## TASK
When you reach the line containing "theorem State.paramSave_only (h" in the entries below, start writing out each line exactly, and stop after the line containing "unfold State.paramErase".

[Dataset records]
********************

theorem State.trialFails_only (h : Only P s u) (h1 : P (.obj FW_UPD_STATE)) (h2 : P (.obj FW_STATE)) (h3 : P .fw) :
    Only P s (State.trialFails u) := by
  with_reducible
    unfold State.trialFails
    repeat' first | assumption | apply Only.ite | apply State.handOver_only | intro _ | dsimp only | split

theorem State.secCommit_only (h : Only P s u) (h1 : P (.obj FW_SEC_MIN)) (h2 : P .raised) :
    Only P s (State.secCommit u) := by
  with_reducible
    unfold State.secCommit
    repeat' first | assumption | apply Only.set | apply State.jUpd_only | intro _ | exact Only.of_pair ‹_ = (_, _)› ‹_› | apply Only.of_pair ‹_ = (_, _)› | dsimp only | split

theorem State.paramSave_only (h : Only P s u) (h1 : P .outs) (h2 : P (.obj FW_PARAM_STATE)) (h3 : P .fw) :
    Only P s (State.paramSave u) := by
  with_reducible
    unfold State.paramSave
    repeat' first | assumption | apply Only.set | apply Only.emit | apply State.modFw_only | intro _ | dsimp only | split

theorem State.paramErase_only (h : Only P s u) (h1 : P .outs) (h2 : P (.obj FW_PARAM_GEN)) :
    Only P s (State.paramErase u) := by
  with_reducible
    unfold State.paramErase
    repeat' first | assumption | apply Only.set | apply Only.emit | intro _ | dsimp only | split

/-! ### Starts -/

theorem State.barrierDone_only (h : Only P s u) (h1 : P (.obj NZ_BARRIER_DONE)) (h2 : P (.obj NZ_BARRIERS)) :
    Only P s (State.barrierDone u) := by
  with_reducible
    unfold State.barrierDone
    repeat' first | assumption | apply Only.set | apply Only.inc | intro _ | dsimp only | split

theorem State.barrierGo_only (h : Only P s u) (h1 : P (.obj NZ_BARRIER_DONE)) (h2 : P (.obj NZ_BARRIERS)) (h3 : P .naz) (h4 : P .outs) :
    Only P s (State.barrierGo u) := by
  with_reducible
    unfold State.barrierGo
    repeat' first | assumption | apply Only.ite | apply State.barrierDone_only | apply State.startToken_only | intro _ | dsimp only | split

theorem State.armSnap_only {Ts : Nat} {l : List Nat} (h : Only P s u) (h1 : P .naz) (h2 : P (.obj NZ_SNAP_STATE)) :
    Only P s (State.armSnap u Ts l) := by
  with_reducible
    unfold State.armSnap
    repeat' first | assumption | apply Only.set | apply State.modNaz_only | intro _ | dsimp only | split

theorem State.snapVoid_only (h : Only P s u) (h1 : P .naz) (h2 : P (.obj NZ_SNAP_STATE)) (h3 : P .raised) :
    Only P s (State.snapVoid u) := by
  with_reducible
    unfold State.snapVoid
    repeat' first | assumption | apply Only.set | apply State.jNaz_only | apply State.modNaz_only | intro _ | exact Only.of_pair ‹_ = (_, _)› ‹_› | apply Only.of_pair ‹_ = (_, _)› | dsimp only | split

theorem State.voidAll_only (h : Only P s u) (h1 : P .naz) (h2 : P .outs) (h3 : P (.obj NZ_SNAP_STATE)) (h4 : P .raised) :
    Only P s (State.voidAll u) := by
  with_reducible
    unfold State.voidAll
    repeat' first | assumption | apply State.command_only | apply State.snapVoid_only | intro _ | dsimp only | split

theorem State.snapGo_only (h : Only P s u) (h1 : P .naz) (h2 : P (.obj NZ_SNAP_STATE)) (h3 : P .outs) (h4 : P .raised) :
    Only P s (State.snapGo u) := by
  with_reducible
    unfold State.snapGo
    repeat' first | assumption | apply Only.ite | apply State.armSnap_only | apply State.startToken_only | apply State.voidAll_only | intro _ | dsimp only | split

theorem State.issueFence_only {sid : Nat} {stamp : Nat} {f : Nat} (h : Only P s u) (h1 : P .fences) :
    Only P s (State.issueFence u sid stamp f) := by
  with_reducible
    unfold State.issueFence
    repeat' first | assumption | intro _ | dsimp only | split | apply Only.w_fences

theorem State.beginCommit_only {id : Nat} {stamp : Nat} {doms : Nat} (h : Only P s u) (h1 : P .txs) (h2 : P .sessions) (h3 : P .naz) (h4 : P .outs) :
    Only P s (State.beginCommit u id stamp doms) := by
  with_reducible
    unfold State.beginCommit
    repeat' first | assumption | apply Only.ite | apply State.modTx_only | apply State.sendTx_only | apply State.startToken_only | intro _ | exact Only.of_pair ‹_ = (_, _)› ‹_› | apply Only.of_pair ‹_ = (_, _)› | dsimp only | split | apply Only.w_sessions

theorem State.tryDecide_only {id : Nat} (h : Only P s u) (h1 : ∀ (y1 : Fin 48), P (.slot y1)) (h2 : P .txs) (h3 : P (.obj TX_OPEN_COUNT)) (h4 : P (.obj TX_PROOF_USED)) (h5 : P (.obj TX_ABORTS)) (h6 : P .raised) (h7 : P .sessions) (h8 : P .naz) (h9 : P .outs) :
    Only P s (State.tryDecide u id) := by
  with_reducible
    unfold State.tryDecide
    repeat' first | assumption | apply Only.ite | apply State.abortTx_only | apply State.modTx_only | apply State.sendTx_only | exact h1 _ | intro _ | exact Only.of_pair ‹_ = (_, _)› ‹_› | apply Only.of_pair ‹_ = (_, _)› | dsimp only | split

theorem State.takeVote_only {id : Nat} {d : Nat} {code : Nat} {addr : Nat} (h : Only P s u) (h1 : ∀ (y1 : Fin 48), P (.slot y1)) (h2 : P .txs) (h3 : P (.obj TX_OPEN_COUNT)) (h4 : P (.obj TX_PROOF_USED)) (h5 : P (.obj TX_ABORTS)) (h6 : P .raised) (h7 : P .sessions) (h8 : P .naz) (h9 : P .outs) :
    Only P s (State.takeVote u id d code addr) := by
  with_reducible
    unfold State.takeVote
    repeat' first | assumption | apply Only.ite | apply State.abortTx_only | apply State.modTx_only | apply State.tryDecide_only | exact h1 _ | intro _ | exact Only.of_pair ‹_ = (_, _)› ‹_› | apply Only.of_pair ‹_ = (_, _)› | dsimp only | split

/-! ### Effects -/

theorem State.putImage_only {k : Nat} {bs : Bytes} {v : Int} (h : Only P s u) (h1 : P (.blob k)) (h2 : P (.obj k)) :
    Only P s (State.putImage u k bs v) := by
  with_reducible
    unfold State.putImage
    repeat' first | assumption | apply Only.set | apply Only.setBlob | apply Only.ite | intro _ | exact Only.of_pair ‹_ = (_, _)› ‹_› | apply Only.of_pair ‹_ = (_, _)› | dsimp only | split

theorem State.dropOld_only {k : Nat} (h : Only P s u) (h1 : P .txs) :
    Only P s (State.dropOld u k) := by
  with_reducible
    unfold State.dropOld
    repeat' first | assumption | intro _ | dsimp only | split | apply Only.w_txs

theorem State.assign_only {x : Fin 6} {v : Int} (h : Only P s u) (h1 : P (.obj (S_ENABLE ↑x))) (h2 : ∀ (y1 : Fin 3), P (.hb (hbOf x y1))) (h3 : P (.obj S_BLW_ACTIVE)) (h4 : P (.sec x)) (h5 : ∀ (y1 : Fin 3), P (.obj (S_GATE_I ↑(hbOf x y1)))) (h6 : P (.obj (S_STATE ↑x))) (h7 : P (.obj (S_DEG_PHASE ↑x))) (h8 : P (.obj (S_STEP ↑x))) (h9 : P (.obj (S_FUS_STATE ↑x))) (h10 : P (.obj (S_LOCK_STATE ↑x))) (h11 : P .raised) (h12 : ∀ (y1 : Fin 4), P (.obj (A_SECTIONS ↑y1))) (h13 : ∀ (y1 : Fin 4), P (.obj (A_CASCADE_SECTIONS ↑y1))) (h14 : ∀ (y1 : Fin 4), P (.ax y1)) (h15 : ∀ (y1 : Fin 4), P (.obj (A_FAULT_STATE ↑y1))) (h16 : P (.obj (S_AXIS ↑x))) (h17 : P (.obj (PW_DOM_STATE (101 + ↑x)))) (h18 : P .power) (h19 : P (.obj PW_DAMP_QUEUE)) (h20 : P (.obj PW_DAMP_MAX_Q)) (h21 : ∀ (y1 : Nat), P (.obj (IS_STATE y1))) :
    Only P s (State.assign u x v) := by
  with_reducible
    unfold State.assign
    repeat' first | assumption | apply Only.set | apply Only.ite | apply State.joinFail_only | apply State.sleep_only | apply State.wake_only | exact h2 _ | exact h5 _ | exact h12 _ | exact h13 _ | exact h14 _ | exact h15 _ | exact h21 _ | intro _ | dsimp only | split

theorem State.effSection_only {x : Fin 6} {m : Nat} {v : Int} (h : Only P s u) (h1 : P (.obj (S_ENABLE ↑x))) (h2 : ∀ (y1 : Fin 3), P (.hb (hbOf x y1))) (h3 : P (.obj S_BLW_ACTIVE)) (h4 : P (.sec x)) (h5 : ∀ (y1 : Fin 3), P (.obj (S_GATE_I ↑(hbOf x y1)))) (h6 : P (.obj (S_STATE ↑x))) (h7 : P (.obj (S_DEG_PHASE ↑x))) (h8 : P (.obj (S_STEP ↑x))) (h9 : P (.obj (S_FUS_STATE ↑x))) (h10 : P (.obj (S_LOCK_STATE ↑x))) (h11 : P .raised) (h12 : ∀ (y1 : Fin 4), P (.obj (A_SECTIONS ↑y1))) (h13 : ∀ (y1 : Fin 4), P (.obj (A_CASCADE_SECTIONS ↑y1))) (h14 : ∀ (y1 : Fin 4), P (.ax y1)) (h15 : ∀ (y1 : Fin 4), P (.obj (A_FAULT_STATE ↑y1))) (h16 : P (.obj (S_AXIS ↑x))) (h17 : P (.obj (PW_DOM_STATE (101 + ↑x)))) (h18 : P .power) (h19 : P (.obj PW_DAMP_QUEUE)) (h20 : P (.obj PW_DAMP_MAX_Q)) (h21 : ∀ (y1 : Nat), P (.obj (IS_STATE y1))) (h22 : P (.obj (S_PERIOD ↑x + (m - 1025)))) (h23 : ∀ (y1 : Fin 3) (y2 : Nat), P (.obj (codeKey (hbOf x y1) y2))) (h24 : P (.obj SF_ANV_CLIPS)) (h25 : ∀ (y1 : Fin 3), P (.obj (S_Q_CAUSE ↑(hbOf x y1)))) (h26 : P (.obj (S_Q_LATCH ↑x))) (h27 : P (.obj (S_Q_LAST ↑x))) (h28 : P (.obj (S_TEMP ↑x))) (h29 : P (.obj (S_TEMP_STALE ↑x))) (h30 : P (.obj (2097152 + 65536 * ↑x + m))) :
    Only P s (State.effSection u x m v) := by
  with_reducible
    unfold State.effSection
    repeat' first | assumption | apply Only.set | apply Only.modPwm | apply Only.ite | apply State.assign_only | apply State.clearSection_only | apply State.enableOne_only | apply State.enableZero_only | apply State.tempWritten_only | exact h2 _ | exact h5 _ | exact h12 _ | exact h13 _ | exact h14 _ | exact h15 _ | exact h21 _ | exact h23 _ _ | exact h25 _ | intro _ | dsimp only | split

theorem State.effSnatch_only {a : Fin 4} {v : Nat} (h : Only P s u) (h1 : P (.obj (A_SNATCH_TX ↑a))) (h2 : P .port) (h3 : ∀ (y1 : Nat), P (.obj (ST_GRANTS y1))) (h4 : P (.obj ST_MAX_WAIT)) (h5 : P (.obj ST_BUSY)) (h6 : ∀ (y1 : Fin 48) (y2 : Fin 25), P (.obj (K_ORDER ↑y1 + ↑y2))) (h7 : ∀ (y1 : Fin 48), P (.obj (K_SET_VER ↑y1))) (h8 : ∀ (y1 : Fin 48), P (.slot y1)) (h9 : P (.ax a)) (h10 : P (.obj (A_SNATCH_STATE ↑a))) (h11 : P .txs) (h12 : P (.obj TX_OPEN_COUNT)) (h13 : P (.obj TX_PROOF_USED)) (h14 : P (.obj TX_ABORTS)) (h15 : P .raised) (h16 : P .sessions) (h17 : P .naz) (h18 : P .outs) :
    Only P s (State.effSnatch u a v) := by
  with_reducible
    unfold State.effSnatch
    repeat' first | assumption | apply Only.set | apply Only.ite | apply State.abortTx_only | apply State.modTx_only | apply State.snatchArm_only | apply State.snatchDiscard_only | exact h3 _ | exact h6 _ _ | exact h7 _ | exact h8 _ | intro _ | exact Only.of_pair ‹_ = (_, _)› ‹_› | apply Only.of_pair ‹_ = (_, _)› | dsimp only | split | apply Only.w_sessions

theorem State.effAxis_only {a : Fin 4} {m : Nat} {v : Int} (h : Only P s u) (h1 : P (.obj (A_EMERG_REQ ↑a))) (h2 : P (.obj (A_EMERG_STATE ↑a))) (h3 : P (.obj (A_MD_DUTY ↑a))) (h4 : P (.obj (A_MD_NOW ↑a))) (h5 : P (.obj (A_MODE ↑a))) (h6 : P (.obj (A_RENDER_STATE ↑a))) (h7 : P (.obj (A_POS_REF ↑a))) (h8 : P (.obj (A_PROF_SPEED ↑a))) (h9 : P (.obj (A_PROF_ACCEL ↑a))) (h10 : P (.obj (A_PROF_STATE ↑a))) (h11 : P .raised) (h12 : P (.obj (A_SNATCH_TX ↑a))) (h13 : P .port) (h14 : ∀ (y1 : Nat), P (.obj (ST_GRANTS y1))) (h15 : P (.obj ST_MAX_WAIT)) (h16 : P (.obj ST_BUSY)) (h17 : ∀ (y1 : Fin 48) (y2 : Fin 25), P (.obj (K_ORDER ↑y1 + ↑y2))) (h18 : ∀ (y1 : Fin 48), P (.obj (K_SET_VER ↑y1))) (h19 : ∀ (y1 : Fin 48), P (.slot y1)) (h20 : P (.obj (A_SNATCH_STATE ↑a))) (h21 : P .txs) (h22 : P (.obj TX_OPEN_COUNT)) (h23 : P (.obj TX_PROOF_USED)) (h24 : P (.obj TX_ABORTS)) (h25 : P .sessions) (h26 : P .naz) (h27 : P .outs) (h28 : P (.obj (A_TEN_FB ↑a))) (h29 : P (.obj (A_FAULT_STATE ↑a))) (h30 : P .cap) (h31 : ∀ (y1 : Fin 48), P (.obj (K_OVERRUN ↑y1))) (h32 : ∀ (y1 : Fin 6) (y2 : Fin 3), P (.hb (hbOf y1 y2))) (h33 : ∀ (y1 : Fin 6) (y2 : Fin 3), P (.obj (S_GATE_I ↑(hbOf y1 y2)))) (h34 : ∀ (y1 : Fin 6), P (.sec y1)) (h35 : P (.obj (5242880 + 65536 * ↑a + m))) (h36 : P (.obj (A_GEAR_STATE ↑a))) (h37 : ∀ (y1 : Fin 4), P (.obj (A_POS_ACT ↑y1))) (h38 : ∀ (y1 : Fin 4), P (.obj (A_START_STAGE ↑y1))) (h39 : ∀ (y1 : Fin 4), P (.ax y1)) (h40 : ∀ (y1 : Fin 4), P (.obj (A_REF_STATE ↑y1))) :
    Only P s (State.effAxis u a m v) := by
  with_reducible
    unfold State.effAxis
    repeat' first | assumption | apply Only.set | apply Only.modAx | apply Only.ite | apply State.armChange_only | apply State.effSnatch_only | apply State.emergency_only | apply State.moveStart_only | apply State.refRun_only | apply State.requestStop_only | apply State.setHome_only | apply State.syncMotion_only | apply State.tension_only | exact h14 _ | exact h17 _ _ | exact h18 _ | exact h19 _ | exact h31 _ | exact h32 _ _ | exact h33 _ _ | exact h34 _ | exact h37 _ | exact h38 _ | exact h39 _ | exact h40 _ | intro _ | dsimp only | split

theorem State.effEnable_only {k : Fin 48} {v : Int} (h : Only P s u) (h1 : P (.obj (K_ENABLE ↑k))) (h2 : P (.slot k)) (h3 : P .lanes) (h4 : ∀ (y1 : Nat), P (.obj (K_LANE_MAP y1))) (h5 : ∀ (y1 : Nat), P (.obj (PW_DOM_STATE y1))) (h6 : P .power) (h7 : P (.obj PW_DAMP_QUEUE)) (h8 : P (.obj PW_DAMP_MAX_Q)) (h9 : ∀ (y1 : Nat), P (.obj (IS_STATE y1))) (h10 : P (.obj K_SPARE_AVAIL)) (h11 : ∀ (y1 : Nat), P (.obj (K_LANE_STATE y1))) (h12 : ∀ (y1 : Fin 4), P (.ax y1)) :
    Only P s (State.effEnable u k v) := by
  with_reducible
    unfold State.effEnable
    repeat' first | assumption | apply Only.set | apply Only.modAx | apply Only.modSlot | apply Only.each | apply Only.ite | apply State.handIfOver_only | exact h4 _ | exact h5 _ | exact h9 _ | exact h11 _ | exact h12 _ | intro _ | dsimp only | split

********************

## SOLUTION FOR THIS PROBLEM
theorem State.paramSave_only (h : Only P s u) (h1 : P .outs) (h2 : P (.obj FW_PARAM_STATE)) (h3 : P .fw) :
    Only P s (State.paramSave u) := by
  with_reducible
    unfold State.paramSave
    repeat' first | assumption | apply Only.set | apply Only.emit | apply State.modFw_only | intro _ | dsimp only | split

theorem State.paramErase_only (h : Only P s u) (h1 : P .outs) (h2 : P (.obj FW_PARAM_GEN)) :
    Only P s (State.paramErase u) := by
  with_reducible
    unfold State.paramErase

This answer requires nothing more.